Task instructions:
Which lines in the records below contain the word "qmov"? Return each of them.

**** Data provided

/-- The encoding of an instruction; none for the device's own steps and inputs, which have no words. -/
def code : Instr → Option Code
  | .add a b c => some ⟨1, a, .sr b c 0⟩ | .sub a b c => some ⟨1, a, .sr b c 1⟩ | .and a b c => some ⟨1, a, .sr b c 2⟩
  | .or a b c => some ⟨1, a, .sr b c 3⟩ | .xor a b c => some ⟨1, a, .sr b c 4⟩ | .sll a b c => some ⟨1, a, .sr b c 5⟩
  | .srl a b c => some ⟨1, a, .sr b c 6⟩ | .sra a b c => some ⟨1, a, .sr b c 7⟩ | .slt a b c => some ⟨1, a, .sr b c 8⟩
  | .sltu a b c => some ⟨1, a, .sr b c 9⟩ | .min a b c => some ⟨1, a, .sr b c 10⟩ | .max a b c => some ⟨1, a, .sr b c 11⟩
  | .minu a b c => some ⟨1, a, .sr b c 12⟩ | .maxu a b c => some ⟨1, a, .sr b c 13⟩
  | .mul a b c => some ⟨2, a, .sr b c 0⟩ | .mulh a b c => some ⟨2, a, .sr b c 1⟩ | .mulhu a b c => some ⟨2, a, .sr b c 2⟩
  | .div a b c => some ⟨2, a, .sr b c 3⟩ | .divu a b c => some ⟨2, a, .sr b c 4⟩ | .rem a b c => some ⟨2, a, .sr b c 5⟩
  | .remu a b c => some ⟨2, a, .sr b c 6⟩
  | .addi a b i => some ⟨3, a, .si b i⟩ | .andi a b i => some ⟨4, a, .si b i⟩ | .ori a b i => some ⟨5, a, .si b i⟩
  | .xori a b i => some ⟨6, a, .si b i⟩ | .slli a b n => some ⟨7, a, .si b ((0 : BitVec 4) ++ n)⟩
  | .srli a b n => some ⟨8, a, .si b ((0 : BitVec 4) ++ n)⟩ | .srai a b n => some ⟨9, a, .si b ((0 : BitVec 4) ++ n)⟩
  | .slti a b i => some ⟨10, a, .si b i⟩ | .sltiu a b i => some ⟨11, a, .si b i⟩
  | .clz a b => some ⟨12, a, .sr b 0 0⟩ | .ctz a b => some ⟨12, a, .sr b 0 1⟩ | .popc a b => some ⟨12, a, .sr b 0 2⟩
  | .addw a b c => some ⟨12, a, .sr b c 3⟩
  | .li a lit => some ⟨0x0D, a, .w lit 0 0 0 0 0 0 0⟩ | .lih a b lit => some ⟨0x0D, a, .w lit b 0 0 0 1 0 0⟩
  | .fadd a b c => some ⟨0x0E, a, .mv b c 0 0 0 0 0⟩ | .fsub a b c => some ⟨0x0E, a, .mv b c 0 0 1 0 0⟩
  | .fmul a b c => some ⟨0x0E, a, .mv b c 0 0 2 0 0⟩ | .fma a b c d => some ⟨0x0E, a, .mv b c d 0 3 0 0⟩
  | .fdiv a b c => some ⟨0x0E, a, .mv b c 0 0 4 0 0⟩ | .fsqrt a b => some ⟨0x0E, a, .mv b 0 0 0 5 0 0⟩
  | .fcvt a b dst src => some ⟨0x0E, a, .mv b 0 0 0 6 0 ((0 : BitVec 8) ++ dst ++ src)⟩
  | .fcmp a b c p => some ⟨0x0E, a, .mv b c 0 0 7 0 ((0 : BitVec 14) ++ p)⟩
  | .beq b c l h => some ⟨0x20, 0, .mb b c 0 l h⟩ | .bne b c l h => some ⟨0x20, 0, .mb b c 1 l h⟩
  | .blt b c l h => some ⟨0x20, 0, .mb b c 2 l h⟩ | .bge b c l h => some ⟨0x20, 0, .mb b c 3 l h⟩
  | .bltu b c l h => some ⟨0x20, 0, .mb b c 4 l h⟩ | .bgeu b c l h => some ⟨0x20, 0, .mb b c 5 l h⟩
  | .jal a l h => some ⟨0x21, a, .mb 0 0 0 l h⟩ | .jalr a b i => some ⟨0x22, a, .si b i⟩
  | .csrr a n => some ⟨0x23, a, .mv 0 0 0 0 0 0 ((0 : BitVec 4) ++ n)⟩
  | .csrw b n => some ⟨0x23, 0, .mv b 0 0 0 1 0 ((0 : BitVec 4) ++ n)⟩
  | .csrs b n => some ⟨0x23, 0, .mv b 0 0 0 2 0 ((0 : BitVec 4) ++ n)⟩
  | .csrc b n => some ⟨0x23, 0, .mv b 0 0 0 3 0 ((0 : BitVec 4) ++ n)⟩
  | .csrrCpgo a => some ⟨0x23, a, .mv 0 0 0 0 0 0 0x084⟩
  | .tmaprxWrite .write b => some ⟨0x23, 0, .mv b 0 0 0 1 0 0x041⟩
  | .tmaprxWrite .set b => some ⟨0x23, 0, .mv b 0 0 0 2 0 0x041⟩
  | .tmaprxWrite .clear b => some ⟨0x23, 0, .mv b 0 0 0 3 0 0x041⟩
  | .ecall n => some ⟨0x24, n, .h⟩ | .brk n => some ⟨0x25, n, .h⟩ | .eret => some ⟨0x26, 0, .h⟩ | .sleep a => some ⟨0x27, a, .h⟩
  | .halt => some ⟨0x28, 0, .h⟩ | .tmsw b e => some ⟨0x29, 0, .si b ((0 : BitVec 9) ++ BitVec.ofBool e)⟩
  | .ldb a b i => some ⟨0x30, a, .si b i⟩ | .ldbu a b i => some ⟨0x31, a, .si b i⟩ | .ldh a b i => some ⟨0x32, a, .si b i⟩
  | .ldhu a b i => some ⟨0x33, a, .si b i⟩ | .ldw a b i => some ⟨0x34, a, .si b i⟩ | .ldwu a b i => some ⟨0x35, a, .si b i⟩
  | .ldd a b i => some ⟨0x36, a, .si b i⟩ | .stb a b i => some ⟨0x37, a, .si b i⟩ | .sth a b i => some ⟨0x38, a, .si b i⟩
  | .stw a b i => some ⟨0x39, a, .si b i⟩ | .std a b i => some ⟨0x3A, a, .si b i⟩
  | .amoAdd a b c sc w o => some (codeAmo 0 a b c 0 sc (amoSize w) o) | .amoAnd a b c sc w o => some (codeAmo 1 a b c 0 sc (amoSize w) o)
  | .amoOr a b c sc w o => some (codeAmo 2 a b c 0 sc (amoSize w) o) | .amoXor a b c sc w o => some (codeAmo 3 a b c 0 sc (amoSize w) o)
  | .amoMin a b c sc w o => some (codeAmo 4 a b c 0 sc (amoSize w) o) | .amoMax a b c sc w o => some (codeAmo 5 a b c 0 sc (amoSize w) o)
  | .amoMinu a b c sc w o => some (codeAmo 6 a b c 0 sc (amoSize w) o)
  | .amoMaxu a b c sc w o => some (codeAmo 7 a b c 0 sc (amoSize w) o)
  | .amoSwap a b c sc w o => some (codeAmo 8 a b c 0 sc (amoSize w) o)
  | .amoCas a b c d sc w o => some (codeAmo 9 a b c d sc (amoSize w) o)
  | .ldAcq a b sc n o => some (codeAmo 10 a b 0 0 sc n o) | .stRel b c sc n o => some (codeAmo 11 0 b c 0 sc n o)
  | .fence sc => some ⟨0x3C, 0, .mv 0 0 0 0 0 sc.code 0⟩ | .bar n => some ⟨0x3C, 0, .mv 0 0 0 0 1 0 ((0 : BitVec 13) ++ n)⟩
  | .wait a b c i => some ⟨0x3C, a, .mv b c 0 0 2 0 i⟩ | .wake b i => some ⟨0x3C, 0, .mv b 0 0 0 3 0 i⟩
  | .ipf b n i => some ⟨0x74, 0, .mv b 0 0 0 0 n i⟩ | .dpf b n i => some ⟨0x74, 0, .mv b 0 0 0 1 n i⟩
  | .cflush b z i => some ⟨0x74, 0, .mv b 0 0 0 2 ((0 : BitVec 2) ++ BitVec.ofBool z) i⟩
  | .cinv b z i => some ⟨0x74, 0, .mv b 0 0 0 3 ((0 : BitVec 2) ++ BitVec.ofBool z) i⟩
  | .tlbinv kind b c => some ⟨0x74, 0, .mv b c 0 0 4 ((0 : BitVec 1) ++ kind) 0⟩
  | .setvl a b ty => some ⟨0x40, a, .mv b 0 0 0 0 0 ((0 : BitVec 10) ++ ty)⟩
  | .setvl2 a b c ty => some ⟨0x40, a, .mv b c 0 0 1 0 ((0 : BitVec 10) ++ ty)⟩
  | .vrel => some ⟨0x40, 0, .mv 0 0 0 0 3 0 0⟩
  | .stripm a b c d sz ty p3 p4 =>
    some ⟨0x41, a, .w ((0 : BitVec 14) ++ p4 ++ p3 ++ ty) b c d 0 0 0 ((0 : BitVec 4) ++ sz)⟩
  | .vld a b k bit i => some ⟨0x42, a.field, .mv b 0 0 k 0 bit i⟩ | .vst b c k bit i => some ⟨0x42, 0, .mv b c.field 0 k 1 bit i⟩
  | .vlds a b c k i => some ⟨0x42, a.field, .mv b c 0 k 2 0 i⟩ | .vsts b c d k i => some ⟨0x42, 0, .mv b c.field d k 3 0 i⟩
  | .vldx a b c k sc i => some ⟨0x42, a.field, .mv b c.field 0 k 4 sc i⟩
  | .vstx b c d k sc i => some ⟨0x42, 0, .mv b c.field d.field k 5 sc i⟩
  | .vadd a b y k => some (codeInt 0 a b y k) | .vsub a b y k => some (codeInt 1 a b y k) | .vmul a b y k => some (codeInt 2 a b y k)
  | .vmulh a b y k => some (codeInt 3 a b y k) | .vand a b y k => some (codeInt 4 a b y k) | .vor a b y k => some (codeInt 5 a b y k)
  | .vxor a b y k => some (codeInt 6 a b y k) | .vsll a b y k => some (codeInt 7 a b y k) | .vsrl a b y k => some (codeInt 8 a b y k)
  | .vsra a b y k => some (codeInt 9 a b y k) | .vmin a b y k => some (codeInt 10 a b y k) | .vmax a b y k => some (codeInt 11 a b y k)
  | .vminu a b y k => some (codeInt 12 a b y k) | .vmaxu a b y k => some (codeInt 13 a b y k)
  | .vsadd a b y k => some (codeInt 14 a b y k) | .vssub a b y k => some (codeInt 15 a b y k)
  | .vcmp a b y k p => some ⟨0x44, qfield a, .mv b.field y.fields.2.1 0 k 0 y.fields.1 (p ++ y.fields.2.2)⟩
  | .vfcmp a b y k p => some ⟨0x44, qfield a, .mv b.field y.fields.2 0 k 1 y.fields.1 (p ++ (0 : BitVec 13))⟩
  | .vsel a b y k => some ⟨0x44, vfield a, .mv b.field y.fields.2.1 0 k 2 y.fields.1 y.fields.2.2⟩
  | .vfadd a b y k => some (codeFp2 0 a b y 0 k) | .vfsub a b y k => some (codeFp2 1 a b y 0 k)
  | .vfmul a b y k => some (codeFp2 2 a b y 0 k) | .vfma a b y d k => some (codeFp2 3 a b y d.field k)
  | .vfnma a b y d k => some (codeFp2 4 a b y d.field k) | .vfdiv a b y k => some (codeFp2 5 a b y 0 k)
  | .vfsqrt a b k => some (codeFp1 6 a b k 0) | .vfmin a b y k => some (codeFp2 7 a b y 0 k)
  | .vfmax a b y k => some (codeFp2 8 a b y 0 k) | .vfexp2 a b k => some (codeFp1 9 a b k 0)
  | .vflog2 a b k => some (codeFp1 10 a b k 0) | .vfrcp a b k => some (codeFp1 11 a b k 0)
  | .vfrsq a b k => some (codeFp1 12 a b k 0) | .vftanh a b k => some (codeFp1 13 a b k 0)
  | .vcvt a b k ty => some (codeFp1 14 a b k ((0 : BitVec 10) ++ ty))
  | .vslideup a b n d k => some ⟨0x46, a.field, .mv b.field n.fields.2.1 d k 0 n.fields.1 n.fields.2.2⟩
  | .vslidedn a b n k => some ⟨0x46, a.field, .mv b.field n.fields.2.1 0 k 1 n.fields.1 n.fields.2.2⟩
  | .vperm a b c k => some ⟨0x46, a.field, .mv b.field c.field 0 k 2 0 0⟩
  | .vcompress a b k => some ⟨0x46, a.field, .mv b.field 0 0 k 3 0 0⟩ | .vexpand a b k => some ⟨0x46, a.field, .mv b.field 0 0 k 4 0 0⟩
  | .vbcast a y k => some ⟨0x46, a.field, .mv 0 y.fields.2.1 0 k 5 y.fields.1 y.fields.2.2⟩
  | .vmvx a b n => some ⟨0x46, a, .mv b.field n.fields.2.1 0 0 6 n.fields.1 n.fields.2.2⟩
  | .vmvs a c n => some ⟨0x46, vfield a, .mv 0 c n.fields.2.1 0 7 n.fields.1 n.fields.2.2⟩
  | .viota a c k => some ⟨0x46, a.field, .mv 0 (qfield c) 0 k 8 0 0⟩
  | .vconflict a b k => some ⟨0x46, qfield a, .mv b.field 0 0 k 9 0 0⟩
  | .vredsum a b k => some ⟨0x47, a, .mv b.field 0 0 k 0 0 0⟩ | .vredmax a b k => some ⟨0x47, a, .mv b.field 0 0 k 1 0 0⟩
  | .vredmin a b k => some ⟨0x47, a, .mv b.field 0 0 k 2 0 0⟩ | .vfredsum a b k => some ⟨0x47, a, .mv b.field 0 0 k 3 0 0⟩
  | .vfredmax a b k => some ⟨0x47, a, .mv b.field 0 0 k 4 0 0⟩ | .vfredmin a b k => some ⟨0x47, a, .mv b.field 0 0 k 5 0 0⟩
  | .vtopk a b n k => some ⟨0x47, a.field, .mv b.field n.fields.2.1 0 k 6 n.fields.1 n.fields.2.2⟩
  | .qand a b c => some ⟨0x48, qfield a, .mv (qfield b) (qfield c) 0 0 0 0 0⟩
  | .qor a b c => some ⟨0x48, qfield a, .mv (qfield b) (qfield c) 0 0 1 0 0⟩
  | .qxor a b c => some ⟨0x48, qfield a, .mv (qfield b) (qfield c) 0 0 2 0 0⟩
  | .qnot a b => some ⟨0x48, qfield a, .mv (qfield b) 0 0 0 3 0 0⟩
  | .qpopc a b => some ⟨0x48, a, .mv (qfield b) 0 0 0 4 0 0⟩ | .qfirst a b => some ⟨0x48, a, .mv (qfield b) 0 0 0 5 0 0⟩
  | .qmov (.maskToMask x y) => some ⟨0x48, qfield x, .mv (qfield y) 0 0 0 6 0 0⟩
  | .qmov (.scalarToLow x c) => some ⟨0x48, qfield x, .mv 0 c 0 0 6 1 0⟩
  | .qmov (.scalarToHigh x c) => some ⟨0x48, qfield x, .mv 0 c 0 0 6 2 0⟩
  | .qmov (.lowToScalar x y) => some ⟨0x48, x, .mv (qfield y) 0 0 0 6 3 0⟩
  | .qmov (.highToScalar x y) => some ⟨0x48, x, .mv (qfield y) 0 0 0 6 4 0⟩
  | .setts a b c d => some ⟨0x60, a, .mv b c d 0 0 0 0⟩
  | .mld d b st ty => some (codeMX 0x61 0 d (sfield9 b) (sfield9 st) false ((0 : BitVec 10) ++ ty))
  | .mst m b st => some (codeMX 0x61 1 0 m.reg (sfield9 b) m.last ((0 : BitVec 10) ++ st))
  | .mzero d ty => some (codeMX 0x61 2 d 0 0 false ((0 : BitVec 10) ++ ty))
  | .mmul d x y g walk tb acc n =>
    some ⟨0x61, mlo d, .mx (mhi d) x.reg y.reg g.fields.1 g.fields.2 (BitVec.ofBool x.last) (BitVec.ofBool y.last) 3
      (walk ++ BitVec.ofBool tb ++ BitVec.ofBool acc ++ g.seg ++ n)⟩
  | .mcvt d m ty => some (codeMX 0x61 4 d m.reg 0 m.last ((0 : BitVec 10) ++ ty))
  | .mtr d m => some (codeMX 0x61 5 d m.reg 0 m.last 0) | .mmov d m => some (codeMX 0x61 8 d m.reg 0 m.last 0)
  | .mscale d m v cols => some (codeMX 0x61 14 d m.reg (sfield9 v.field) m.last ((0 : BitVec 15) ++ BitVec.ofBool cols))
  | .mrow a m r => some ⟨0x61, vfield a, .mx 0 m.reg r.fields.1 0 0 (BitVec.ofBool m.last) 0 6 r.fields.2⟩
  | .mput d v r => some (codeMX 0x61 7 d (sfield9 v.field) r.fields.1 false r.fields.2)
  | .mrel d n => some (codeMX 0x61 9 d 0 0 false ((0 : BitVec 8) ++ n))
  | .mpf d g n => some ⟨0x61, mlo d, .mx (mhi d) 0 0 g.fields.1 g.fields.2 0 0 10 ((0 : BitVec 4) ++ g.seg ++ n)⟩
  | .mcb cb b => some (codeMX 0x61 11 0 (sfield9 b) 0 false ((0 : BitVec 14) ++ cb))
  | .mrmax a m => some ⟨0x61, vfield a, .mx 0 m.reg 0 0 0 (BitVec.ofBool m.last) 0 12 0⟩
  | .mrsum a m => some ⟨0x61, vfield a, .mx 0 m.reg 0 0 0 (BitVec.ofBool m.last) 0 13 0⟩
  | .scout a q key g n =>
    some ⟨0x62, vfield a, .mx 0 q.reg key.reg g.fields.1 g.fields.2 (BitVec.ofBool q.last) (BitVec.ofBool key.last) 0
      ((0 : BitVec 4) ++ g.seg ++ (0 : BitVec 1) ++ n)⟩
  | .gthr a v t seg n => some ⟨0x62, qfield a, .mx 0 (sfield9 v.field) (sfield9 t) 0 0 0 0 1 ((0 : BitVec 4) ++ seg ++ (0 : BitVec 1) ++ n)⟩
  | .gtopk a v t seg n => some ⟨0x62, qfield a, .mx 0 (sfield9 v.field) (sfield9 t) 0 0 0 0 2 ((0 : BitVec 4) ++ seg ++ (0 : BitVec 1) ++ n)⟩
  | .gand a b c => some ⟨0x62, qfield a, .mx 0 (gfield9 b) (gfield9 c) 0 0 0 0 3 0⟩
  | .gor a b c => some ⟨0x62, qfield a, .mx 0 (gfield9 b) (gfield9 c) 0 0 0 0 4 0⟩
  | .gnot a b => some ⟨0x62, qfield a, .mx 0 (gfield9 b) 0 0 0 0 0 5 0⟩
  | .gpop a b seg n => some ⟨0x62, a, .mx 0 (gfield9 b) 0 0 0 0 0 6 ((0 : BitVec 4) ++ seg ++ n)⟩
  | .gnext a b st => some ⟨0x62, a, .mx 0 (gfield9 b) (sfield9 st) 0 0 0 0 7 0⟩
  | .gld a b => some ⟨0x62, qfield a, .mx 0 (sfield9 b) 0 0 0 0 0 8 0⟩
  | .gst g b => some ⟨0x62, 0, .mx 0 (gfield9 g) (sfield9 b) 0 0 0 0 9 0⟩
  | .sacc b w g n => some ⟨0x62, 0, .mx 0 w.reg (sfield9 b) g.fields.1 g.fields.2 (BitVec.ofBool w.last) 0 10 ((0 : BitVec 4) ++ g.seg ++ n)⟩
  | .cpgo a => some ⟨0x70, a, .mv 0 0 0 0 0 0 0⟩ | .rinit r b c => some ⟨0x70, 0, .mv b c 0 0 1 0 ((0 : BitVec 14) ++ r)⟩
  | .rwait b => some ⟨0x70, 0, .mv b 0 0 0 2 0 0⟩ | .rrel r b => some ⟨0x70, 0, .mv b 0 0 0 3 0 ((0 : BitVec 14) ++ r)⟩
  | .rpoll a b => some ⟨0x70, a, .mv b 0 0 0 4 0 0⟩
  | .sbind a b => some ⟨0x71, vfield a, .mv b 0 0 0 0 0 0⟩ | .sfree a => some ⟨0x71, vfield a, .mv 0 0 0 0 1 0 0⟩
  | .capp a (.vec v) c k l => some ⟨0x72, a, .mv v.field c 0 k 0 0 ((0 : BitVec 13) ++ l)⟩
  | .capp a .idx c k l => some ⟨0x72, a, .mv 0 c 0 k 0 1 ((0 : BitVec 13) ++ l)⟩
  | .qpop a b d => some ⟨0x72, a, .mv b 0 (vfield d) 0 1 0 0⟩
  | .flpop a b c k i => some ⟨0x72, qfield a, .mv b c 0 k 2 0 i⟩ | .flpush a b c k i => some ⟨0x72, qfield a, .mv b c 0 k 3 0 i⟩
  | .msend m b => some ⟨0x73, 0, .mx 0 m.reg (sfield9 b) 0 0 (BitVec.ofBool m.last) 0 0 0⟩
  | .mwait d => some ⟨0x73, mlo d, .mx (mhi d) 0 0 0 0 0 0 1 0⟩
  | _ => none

********

Result below:
  | .qmov (.maskToMask x y) => some ⟨0x48, qfield x, .mv (qfield y) 0 0 0 6 0 0⟩
  | .qmov (.scalarToLow x c) => some ⟨0x48, qfield x, .mv 0 c 0 0 6 1 0⟩
  | .qmov (.scalarToHigh x c) => some ⟨0x48, qfield x, .mv 0 c 0 0 6 2 0⟩
  | .qmov (.lowToScalar x y) => some ⟨0x48, x, .mv (qfield y) 0 0 0 6 3 0⟩
  | .qmov (.highToScalar x y) => some ⟨0x48, x, .mv (qfield y) 0 0 0 6 4 0⟩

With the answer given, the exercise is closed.